------ Information given

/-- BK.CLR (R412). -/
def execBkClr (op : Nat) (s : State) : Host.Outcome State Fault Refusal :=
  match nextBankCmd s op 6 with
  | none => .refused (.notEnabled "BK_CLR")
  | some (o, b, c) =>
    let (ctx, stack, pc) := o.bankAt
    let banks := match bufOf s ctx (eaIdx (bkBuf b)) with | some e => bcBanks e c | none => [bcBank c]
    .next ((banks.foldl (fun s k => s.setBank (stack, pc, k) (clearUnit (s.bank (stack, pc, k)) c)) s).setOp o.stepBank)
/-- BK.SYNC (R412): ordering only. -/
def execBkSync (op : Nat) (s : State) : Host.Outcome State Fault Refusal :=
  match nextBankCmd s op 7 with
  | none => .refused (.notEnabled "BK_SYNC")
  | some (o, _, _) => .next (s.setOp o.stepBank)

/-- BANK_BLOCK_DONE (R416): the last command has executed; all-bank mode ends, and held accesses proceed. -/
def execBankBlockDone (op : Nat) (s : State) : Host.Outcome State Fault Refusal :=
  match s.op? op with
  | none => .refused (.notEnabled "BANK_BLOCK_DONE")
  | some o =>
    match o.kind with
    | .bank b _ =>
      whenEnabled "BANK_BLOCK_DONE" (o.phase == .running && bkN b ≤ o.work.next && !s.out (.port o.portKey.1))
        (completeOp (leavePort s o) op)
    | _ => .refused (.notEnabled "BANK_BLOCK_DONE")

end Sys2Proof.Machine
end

------------

## Work to be completed:
Without skipping a line, retype the full listing.

## Answer box:
/-- BK.CLR (R412). -/
def execBkClr (op : Nat) (s : State) : Host.Outcome State Fault Refusal :=
  match nextBankCmd s op 6 with
  | none => .refused (.notEnabled "BK_CLR")
  | some (o, b, c) =>
    let (ctx, stack, pc) := o.bankAt
    let banks := match bufOf s ctx (eaIdx (bkBuf b)) with | some e => bcBanks e c | none => [bcBank c]
    .next ((banks.foldl (fun s k => s.setBank (stack, pc, k) (clearUnit (s.bank (stack, pc, k)) c)) s).setOp o.stepBank)
/-- BK.SYNC (R412): ordering only. -/
def execBkSync (op : Nat) (s : State) : Host.Outcome State Fault Refusal :=
  match nextBankCmd s op 7 with
  | none => .refused (.notEnabled "BK_SYNC")
  | some (o, _, _) => .next (s.setOp o.stepBank)

/-- BANK_BLOCK_DONE (R416): the last command has executed; all-bank mode ends, and held accesses proceed. -/
def execBankBlockDone (op : Nat) (s : State) : Host.Outcome State Fault Refusal :=
  match s.op? op with
  | none => .refused (.notEnabled "BANK_BLOCK_DONE")
  | some o =>
    match o.kind with
    | .bank b _ =>
      whenEnabled "BANK_BLOCK_DONE" (o.phase == .running && bkN b ≤ o.work.next && !s.out (.port o.portKey.1))
        (completeOp (leavePort s o) op)
    | _ => .refused (.notEnabled "BANK_BLOCK_DONE")

end Sys2Proof.Machine
end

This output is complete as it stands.